Somewhere below are a line with "value (R9). -/" and a later line with "by simp [reg_setReg]". Output exactly those lines and all lines between them.

Collection entries:
■ ■ ■
-- ==== Sys2Proof/Laws/State.lean ====
section
/-! SUPPORT. One lemma per field per update of the state, so that no later proof unfolds a record update. -/

namespace Sys2Proof.Machine

/-! ### `setReg` -/

@[simp] theorem setReg_regs (s : State) (d : RegId) (v : Word) : (s.setReg d v).regs = s.regs.set d v := rfl
@[simp] theorem setReg_ip (s : State) (d : RegId) (v : Word) : (s.setReg d v).ip = s.ip := rfl
@[simp] theorem setReg_seg (s : State) (d : RegId) (v : Word) : (s.setReg d v).seg = s.seg := rfl
@[simp] theorem setReg_status (s : State) (d : RegId) (v : Word) : (s.setReg d v).status = s.status := rfl
@[simp] theorem setReg_phase (s : State) (d : RegId) (v : Word) : (s.setReg d v).phase = s.phase := rfl
@[simp] theorem setReg_mem (s : State) (d : RegId) (v : Word) : (s.setReg d v).mem = s.mem := rfl
@[simp] theorem setReg_cfg (s : State) (d : RegId) (v : Word) : (s.setReg d v).cfg = s.cfg := rfl
@[simp] theorem setReg_reports (s : State) (d : RegId) (v : Word) : (s.setReg d v).reports = s.reports := rfl
@[simp] theorem setReg_snapshots (s : State) (d : RegId) (v : Word) : (s.setReg d v).snapshots = s.snapshots := rfl

/-! ### `advance` -/

@[simp] theorem advance_regs (s : State) (n : Word) : (s.advance n).regs = s.regs := rfl
@[simp] theorem advance_ip (s : State) (n : Word) : (s.advance n).ip = s.ip + n := rfl
@[simp] theorem advance_seg (s : State) (n : Word) : (s.advance n).seg = s.seg := rfl
@[simp] theorem advance_status (s : State) (n : Word) : (s.advance n).status = s.status := rfl
@[simp] theorem advance_phase (s : State) (n : Word) : (s.advance n).phase = .boundary := rfl
@[simp] theorem advance_mem (s : State) (n : Word) : (s.advance n).mem = s.mem := rfl
@[simp] theorem advance_cfg (s : State) (n : Word) : (s.advance n).cfg = s.cfg := rfl
@[simp] theorem advance_reports (s : State) (n : Word) : (s.advance n).reports = s.reports := rfl
@[simp] theorem advance_snapshots (s : State) (n : Word) : (s.advance n).snapshots = s.snapshots := rfl

/-! ### `raise` -/

@[simp] theorem raise_regs (k : FaultKind) (s : State) : (raise k s).regs = s.regs := rfl
@[simp] theorem raise_ip (k : FaultKind) (s : State) : (raise k s).ip = s.ip := rfl
@[simp] theorem raise_seg (k : FaultKind) (s : State) : (raise k s).seg = s.seg := rfl
@[simp] theorem raise_status (k : FaultKind) (s : State) : (raise k s).status = .faulted k := rfl
@[simp] theorem raise_phase (k : FaultKind) (s : State) : (raise k s).phase = .boundary := rfl
@[simp] theorem raise_mem (k : FaultKind) (s : State) : (raise k s).mem = s.mem := rfl
@[simp] theorem raise_cfg (k : FaultKind) (s : State) : (raise k s).cfg = s.cfg := rfl
@[simp] theorem raise_reports (k : FaultKind) (s : State) : (raise k s).reports = s.reports := rfl
@[simp] theorem raise_snapshots (k : FaultKind) (s : State) : (raise k s).snapshots = s.snapshots := rfl

/-! ### `haltRun` -/

@[simp] theorem haltRun_regs (s : State) : (haltRun s).regs = s.regs := rfl
@[simp] theorem haltRun_ip (s : State) : (haltRun s).ip = s.ip := rfl
@[simp] theorem haltRun_seg (s : State) : (haltRun s).seg = s.seg := rfl
@[simp] theorem haltRun_status (s : State) : (haltRun s).status = .halted := rfl
@[simp] theorem haltRun_phase (s : State) : (haltRun s).phase = .boundary := rfl
@[simp] theorem haltRun_mem (s : State) : (haltRun s).mem = s.mem := rfl
@[simp] theorem haltRun_cfg (s : State) : (haltRun s).cfg = s.cfg := rfl
@[simp] theorem haltRun_reports (s : State) : (haltRun s).reports = s.reports := rfl
@[simp] theorem haltRun_snapshots (s : State) : (haltRun s).snapshots = s.snapshots := rfl

/-! ### `reportUnknown` -/

@[simp] theorem reportUnknown_regs (b : Byte) (s : State) : (reportUnknown b s).regs = s.regs := rfl
@[simp] theorem reportUnknown_ip (b : Byte) (s : State) : (reportUnknown b s).ip = s.ip + 1 := rfl
@[simp] theorem reportUnknown_seg (b : Byte) (s : State) : (reportUnknown b s).seg = s.seg := rfl
@[simp] theorem reportUnknown_status (b : Byte) (s : State) : (reportUnknown b s).status = s.status := rfl
@[simp] theorem reportUnknown_phase (b : Byte) (s : State) : (reportUnknown b s).phase = .boundary := rfl
@[simp] theorem reportUnknown_mem (b : Byte) (s : State) : (reportUnknown b s).mem = s.mem := rfl
@[simp] theorem reportUnknown_cfg (b : Byte) (s : State) : (reportUnknown b s).cfg = s.cfg := rfl
@[simp] theorem reportUnknown_reports (b : Byte) (s : State) : (reportUnknown b s).reports = s.reports ++ [{ addr := s.ip, byte := b }] := rfl
@[simp] theorem reportUnknown_snapshots (b : Byte) (s : State) : (reportUnknown b s).snapshots = s.snapshots := rfl

/-! ### `withFetchWord` -/

@[simp] theorem withFetchWord_regs (s : State) (n w : Nat) : (s.withFetchWord n w).regs = s.regs := rfl
@[simp] theorem withFetchWord_ip (s : State) (n w : Nat) : (s.withFetchWord n w).ip = s.ip := rfl
@[simp] theorem withFetchWord_seg (s : State) (n w : Nat) : (s.withFetchWord n w).seg = s.seg := rfl
@[simp] theorem withFetchWord_status (s : State) (n w : Nat) : (s.withFetchWord n w).status = s.status := rfl
@[simp] theorem withFetchWord_phase (s : State) (n w : Nat) : (s.withFetchWord n w).phase = s.phase := rfl
@[simp] theorem withFetchWord_mem (s : State) (n w : Nat) : (s.withFetchWord n w).mem = s.mem.writeBytes s.ip.toNat (tableWordBytes n w) := rfl
@[simp] theorem withFetchWord_cfg (s : State) (n w : Nat) : (s.withFetchWord n w).cfg = s.cfg := rfl
@[simp] theorem withFetchWord_reports (s : State) (n w : Nat) : (s.withFetchWord n w).reports = s.reports := rfl
@[simp] theorem withFetchWord_snapshots (s : State) (n w : Nat) : (s.withFetchWord n w).snapshots = s.snapshots := rfl

/-! ### `start` -/

@[simp] theorem start_regs (cfg : Config) (img : Memory) : (State.start cfg img).regs = Vector.replicate 16 0 := rfl
@[simp] theorem start_ip (cfg : Config) (img : Memory) : (State.start cfg img).ip = 0 := rfl
@[simp] theorem start_seg (cfg : Config) (img : Memory) : (State.start cfg img).seg = 0 := rfl
@[simp] theorem start_status (cfg : Config) (img : Memory) : (State.start cfg img).status = .running := rfl
@[simp] theorem start_phase (cfg : Config) (img : Memory) : (State.start cfg img).phase = .boundary := rfl
@[simp] theorem start_mem (cfg : Config) (img : Memory) : (State.start cfg img).mem = img := rfl
@[simp] theorem start_cfg (cfg : Config) (img : Memory) : (State.start cfg img).cfg = cfg := rfl
@[simp] theorem start_reports (cfg : Config) (img : Memory) : (State.start cfg img).reports = [] := rfl
@[simp] theorem start_snapshots (cfg : Config) (img : Memory) : (State.start cfg img).snapshots = [] := rfl

/-! ### `emitSnapshot` -/

@[simp] theorem emitSnapshot_regs (s : State) : (emitSnapshot s).regs = s.regs := by
  unfold emitSnapshot; split <;> rfl
@[simp] theorem emitSnapshot_ip (s : State) : (emitSnapshot s).ip = s.ip := by
  unfold emitSnapshot; split <;> rfl
@[simp] theorem emitSnapshot_seg (s : State) : (emitSnapshot s).seg = s.seg := by
  unfold emitSnapshot; split <;> rfl
@[simp] theorem emitSnapshot_status (s : State) : (emitSnapshot s).status = s.status := by
  unfold emitSnapshot; split <;> rfl
@[simp] theorem emitSnapshot_phase (s : State) : (emitSnapshot s).phase = s.phase := by
  unfold emitSnapshot; split <;> rfl
@[simp] theorem emitSnapshot_mem (s : State) : (emitSnapshot s).mem = s.mem := by
  unfold emitSnapshot; split <;> rfl
@[simp] theorem emitSnapshot_cfg (s : State) : (emitSnapshot s).cfg = s.cfg := by
  unfold emitSnapshot; split <;> rfl
@[simp] theorem emitSnapshot_reports (s : State) : (emitSnapshot s).reports = s.reports := by
  unfold emitSnapshot; split <;> rfl

/-- Without `DEBUG` no snapshot is emitted (R108). -/
theorem emitSnapshot_of_debug_false (s : State) (h : s.cfg.debug = false) : emitSnapshot s = s := by
  simp [emitSnapshot, h]

/-- With `DEBUG`, a state that is not faulted appends its snapshot (R108). -/
theorem emitSnapshot_snapshots_of_debug (s : State) (h : s.cfg.debug = true) (hf : ∀ k, s.status ≠ .faulted k) :
    (emitSnapshot s).snapshots = s.snapshots ++ [s.snapshot] := by
  unfold emitSnapshot
  split <;> simp_all

/-- A faulted state emits none (R108). -/
theorem emitSnapshot_of_faulted (s : State) (k : FaultKind) (h : s.status = .faulted k) : emitSnapshot s = s := by
  unfold emitSnapshot
  split <;> simp_all

/-! ### Reading a register -/

/-- A register write is read back, and every other register keeps its value (R9). -/
theorem reg_setReg (s : State) (d r : RegId) (v : Word) : (s.setReg d v).reg r = if r = d then v else s.reg r := by
  simp [State.reg, State.setReg, Vector.getElem_set, Fin.ext_iff, eq_comm]

@[simp] theorem reg_setReg_self (s : State) (d : RegId) (v : Word) : (s.setReg d v).reg d = v := by simp [reg_setReg]

@[simp] theorem reg_advance (s : State) (n : Word) (r : RegId) : (s.advance n).reg r = s.reg r := rfl

@[simp] theorem reg_raise (k : FaultKind) (s : State) (r : RegId) : (raise k s).reg r = s.reg r := rfl

@[simp] theorem reg_haltRun (s : State) (r : RegId) : (haltRun s).reg r = s.reg r := rfl

@[simp] theorem reg_reportUnknown (b : Byte) (s : State) (r : RegId) : (reportUnknown b s).reg r = s.reg r := rfl

@[simp] theorem reg_emitSnapshot (s : State) (r : RegId) : (emitSnapshot s).reg r = s.reg r := by simp [State.reg]

end Sys2Proof.Machine
end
■ ■ ■
ANSWER SPACE:
/-- A register write is read back, and every other register keeps its value (R9). -/
theorem reg_setReg (s : State) (d r : RegId) (v : Word) : (s.setReg d v).reg r = if r = d then v else s.reg r := by
  simp [State.reg, State.setReg, Vector.getElem_set, Fin.ext_iff, eq_comm]

@[simp] theorem reg_setReg_self (s : State) (d : RegId) (v : Word) : (s.setReg d v).reg d = v := by simp [reg_setReg]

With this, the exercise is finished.